Statistical software for data analysis

So many statistical software tools are available and it is beyond the scope of the Water Quality Guidelines to review them all.

For example, Wikipedia compares various statistical packages. These packages support different statistical techniques and different features, such as size of datasets handled, graphical representations, database interfaces, linkages to other software and the level of expertise needed to use them.

Many software tools provide a high level of functionality and technical sophistication but they also lend themselves to abuse through blind application.
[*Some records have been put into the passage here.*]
-- ==== Sys2Proof/Machine/Step.lean ====
section
/-! DEFINITION. `step`: one instruction of a run with the loop checks around it
(spec/43_execution_engine.md R156, R158, R162), or one host command while the core is not running. -/

namespace Sys2Proof.Machine

/-- An instruction's outcome with the loop check after it. -/
def finishInstr (o : Host.Outcome State Fault Refusal) : Host.Outcome State Fault Refusal :=
  match o with
  | .next s => .next (afterInstr s)
  | .fault r => .fault r
  | .refused r => .refused r

/-- The core's turn: the loop check before the instruction, then the instruction at `pc` (R156, R162). -/
def coreTurn (s : State) : Host.Outcome State Fault Refusal :=
  if 0 < s.cyc then finishInstr (exec (fetchInstr s) s) else .next (haltRun s)

/-- One step of the machine. -/
def step (s : State) : Host.Outcome State Fault Refusal :=
  match turnOf s with
  | .host => hostTurn s
  | .core => coreTurn s
  | .insideInstr => .fault .midInstruction

/-- `s` with the instruction of a table word at `pc` and the core about to fetch it (log entry 5). -/
def State.withFetchWord (s : State) (nbits w : Nat) : State :=
  readyToFetch (placeTableWord nbits w s)

end Sys2Proof.Machine
end

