-- ==== Sys2Proof/Machine/Core.lean ====
section
/-! DEFINITION. The machine as the host reads it. -/

def Sys2Proof.core : Host.Core := {
  State := Sys2Proof.Machine.State,
  Fault := Sys2Proof.Machine.Fault,
  Refusal := Sys2Proof.Machine.Refusal,
  step := Sys2Proof.Machine.step,
  reset := Sys2Proof.Machine.State.reset }
end

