theorem ready_withFetchWord : Ready (s.withFetchWord nbits w) := by
  refine ⟨rfl, rfl, ?_⟩
  simp only [State.withFetchWord, readyToFetch]
  split <;> omega

end

/-- Settles O13: the three cells hold the three bytes of the word, and the fetch decodes those. -/
theorem placedTableWordIsFetchedNext : Obligations.PlacedTableWordIsFetchedNext := by
  intro s nbits w i h
  refine ⟨fetchInstr_eq_of_decodeTableWord (bytesAtPc_withFetchWord s nbits w) h,
    ready_withFetchWord s nbits w, rfl, fun a h0 h1 h2 => ?_⟩
  rw [cell_withFetchWord, if_neg h2, if_neg h1, if_neg h0]

end Sys2Proof.Machine
end

section
/-! PROOFS. The indexed modes and the rules over all instructions: the indexed add in numbers, the seven modes as
equations of states, the three indexed loads, and from one lemma on what `exec` can answer the frames, the
flags and registers that are inputs of no instruction, and the cycles. -/

namespace Sys2Proof.Machine

open Sys2Proof.Safety

/-! ### The indexed add -/

/-- Settles O7: a carry out of the low byte is what the high byte of the sum gains. -/
theorem indexedAddCarriesIntoTheHighByte : Obligations.IndexedAddCarriesIntoTheHighByte := by
  intro base idx
  refine ⟨addIdx_toNat base idx, pageCrossed_iff base idx, (pageCrossed_iff base idx).trans ?_⟩
  have hbase := base.isLt
  have hidx := idx.isLt
  rw [ne_eq, ← BitVec.toNat_inj, hiByte_toNat, hiByte_toNat, addIdx_toNat]
  omega

/-! ### The indexed modes as whole-state equations (R114) -/

theorem zpxAddr_eq_ofNat (zp x : Byte) : zpxAddr zp x = BitVec.ofNat 16 ((zp.toNat + x.toNat) % 256) := by
  rw [← zpxAddr_toNat, BitVec.ofNat_toNat, BitVec.setWidth_eq]

theorem add_zext16_eq_ofNat (base : Word) (idx : Byte) :
    base + zext16 idx = BitVec.ofNat 16 ((base.toNat + idx.toNat) % 65536) := by
  rw [← addIdx_toNat, BitVec.ofNat_toNat, BitVec.setWidth_eq, addIdx]

theorem resolveZpx_eq (zp8 : Byte) (s : State) : resolveZpx zp8 s =
    (cell s (BitVec.ofNat 16 ((zp8.toNat + s.x.toNat) % 256)),
      { s with pc := s.pc + 1, cyc := s.cyc - 3 }) := by
  simp only [resolveZpx, memRead8_eq, tick, takeByte_eq, zpxAddr_eq_ofNat, Int.sub_sub]
  rfl

/-- What `ABX` and `ABY` share, with the two operand bytes before it: 3 cycles, or 4 with a page crossing. -/
theorem resolveIndexed_takeWord_eq (abs16 : Word) (idx : Byte) (s : State) :
    resolveIndexed abs16 idx (takeWord s) =
      (cell s (BitVec.ofNat 16 ((abs16.toNat + idx.toNat) % 65536)),
        { s with pc := s.pc + 2
                 cyc := s.cyc - (if abs16.toNat % 256 + idx.toNat > 0xFF then 4 else 3) }) := by
  simp only [resolveIndexed_eq, takeWord_eq, add_zext16_eq_ofNat, pageCrossed_iff, Int.sub_sub]
  split <;> rfl

theorem resolveAbx_eq (abs16 : Word) (s : State) : resolveAbx abs16 s =
    (cell s (BitVec.ofNat 16 ((abs16.toNat + s.x.toNat) % 65536)),
      { s with pc := s.pc + 2
               cyc := s.cyc - (if abs16.toNat % 256 + s.x.toNat > 0xFF then 4 else 3) }) :=
  resolveIndexed_takeWord_eq abs16 s.x s

theorem resolveAby_eq (abs16 : Word) (s : State) : resolveAby abs16 s =
    (cell s (BitVec.ofNat 16 ((abs16.toNat + s.y.toNat) % 65536)),
      { s with pc := s.pc + 2
               cyc := s.cyc - (if abs16.toNat % 256 + s.y.toNat > 0xFF then 4 else 3) }) :=
  resolveIndexed_takeWord_eq abs16 s.y s

theorem resolveJsrAbs_eq (abs16 : Word) (s : State) :
    resolveJsrAbs abs16 s = (abs16, { s with pc := s.pc + 2, cyc := s.cyc - 2 }) := by
  rw [resolveJsrAbs, takeWord_eq]

/-- Settles O14, mode by mode. -/
theorem resolverModes : Obligations.ResolverModes := fun s b w =>
  ⟨resolveImm_eq b s, resolveZp_eq b s, resolveZpx_eq b s, resolveAbs_eq w s, resolveAbx_eq w s,
    resolveAby_eq w s, resolveJsrAbs_eq w s⟩

/-! ### The indexed loads -/

/-- The opcode's cycle before the 3 or 4 of an absolute indexed mode. -/
theorem one_add_indexed_cycles (p : Prop) [Decidable p] :
    (1 : Int) + (if p then 4 else 3) = if p then 5 else 4 := by
  split <;> rfl

/-- Settles O19: mode `ZPX` takes one byte and three cycles behind the opcode. -/
theorem loadZeroPageIndexedByX : Obligations.LoadZeroPageIndexedByX := by
  refine ⟨fun z => rfl, fun s h => ?_, fun z s => ?_⟩
  · rw [fetchInstr_of_opcode h, decodeBytes_ldaZpx]
  · exact congrArg Host.Outcome.next (loadAccumulator_eq_loaded (resolveZpx_eq z _))

/-- Settles O21: mode `ABX` takes two bytes and three or four cycles behind the opcode. -/
theorem loadAbsoluteIndexedByX : Obligations.LoadAbsoluteIndexedByX := by
  refine ⟨absBytes_wordOf Config.opcLdaAbx, fun s h => ?_, fun a s => ?_⟩
  · rw [fetchInstr_of_opcode h, decodeBytes_ldaAbx]
  · rw [← one_add_indexed_cycles]
    exact congrArg Host.Outcome.next (loadAccumulator_eq_loaded (resolveAbx_eq a _))

/-- Settles O22: mode `ABY` takes two bytes and three or four cycles behind the opcode. -/
theorem loadAbsoluteIndexedByY : Obligations.LoadAbsoluteIndexedByY := by
  refine ⟨absBytes_wordOf Config.opcLdaAby, fun s h => ?_, fun a s => ?_⟩
  · rw [fetchInstr_of_opcode h, decodeBytes_ldaAby]
  · rw [← one_add_indexed_cycles]
    exact congrArg Host.Outcome.next (loadAccumulator_eq_loaded (resolveAby_eq a _))
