-- ==== Sys2Proof/Laws/State.lean ====
section
/-! SUPPORT. One lemma per field per update of State, so that no proof unfolds a record update. -/

namespace Sys2Proof.Machine

open Sys2Proof

section
variable (i : Nat) (v : Byte) (s : State)
@[simp] theorem writeCar_params : (writeCar i v s).params = s.params := rfl
@[simp] theorem writeCar_cmd : (writeCar i v s).cmd = s.cmd := rfl
@[simp] theorem writeCar_status : (writeCar i v s).status = s.status := rfl
@[simp] theorem writeCar_val : (writeCar i v s).val = s.val := rfl
@[simp] theorem writeCar_clen : (writeCar i v s).clen = s.clen := rfl
@[simp] theorem writeCar_tlen : (writeCar i v s).tlen = s.tlen := rfl
@[simp] theorem writeCar_blen : (writeCar i v s).blen = s.blen := rfl
@[simp] theorem writeCar_gcnt : (writeCar i v s).gcnt = s.gcnt := rfl
@[simp] theorem writeCar_car : (writeCar i v s).car = Memory.write s.car i v := rfl
@[simp] theorem writeCar_txt : (writeCar i v s).txt = s.txt := rfl
@[simp] theorem writeCar_bit : (writeCar i v s).bit = s.bit := rfl
@[simp] theorem writeCar_scan : (writeCar i v s).scan = s.scan := rfl
@[simp] theorem writeCar_epoch : (writeCar i v s).epoch = s.epoch := rfl
@[simp] theorem writeCar_pending : (writeCar i v s).pending = s.pending := rfl
@[simp] theorem writeCar_responses : (writeCar i v s).responses = s.responses := rfl
end

section
variable (i : Nat) (v : Byte) (s : State)
@[simp] theorem writeTxt_params : (writeTxt i v s).params = s.params := rfl
@[simp] theorem writeTxt_cmd : (writeTxt i v s).cmd = s.cmd := rfl
@[simp] theorem writeTxt_status : (writeTxt i v s).status = s.status := rfl
@[simp] theorem writeTxt_val : (writeTxt i v s).val = s.val := rfl
@[simp] theorem writeTxt_clen : (writeTxt i v s).clen = s.clen := rfl
@[simp] theorem writeTxt_tlen : (writeTxt i v s).tlen = s.tlen := rfl
@[simp] theorem writeTxt_blen : (writeTxt i v s).blen = s.blen := rfl
@[simp] theorem writeTxt_gcnt : (writeTxt i v s).gcnt = s.gcnt := rfl
@[simp] theorem writeTxt_car : (writeTxt i v s).car = s.car := rfl
@[simp] theorem writeTxt_txt : (writeTxt i v s).txt = Memory.write s.txt i v := rfl
@[simp] theorem writeTxt_bit : (writeTxt i v s).bit = s.bit := rfl
@[simp] theorem writeTxt_scan : (writeTxt i v s).scan = s.scan := rfl
@[simp] theorem writeTxt_epoch : (writeTxt i v s).epoch = s.epoch := rfl
@[simp] theorem writeTxt_pending : (writeTxt i v s).pending = s.pending := rfl
@[simp] theorem writeTxt_responses : (writeTxt i v s).responses = s.responses := rfl
end

section
variable (i : Nat) (v : Bit) (s : State)
@[simp] theorem writeBit_params : (writeBit i v s).params = s.params := rfl
@[simp] theorem writeBit_cmd : (writeBit i v s).cmd = s.cmd := rfl
@[simp] theorem writeBit_status : (writeBit i v s).status = s.status := rfl
@[simp] theorem writeBit_val : (writeBit i v s).val = s.val := rfl
@[simp] theorem writeBit_clen : (writeBit i v s).clen = s.clen := rfl
@[simp] theorem writeBit_tlen : (writeBit i v s).tlen = s.tlen := rfl
@[simp] theorem writeBit_blen : (writeBit i v s).blen = s.blen := rfl
@[simp] theorem writeBit_gcnt : (writeBit i v s).gcnt = s.gcnt := rfl
@[simp] theorem writeBit_car : (writeBit i v s).car = s.car := rfl
@[simp] theorem writeBit_txt : (writeBit i v s).txt = s.txt := rfl
@[simp] theorem writeBit_bit : (writeBit i v s).bit = Memory.write s.bit i v := rfl
@[simp] theorem writeBit_scan : (writeBit i v s).scan = s.scan := rfl
@[simp] theorem writeBit_epoch : (writeBit i v s).epoch = s.epoch := rfl
@[simp] theorem writeBit_pending : (writeBit i v s).pending = s.pending := rfl
@[simp] theorem writeBit_responses : (writeBit i v s).responses = s.responses := rfl
end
It is important to scrutinise both the output and the choice of technique by asking yourself:

  • Does the analysis make sense?
  • Is it consistent with what has been observed in the exploratory data analysis?

If these questions are not routinely asked, then you run the risk that the ‘mental models’ of your monitoring team may have undue influence on the outcome. Results are more likely to be accepted — even if they occur for the wrong reasons — when they match the expectations of those who are interpreting the analysis.

References

El-Shaarawi AH & Piegorsch WW (eds) 2014, Encyclopedia of Environmetrics, John Wiley and Sons.

Helsel DR & Hirsch RM 2002, Chapter A3: Statistical methods in water resources, Section A: Statistical analysis, Book 4: Hydrologic analysis and interpretation, Techniques of Water-Resources Investigations of the United States Geological Survey, US Geological Survey, United States Department of the Interior, Reston.

Johnson DH 1999, The insignificance of statistical significance testing, Journal of Wildlife Management 63: 763–772.

McBride GB, Loftis JC & Adkins NC 1993, What do significance tests really tell us about the environment? Environmental Management 17: 423–432.

McBride GB 2005, Using Statistical Methods for Water Quality Management: Issues, options and solutions, Wiley, New York.

Ott L 1984, An Introduction to Statistical Methods and Data Analysis, Duxbury Press, Boston.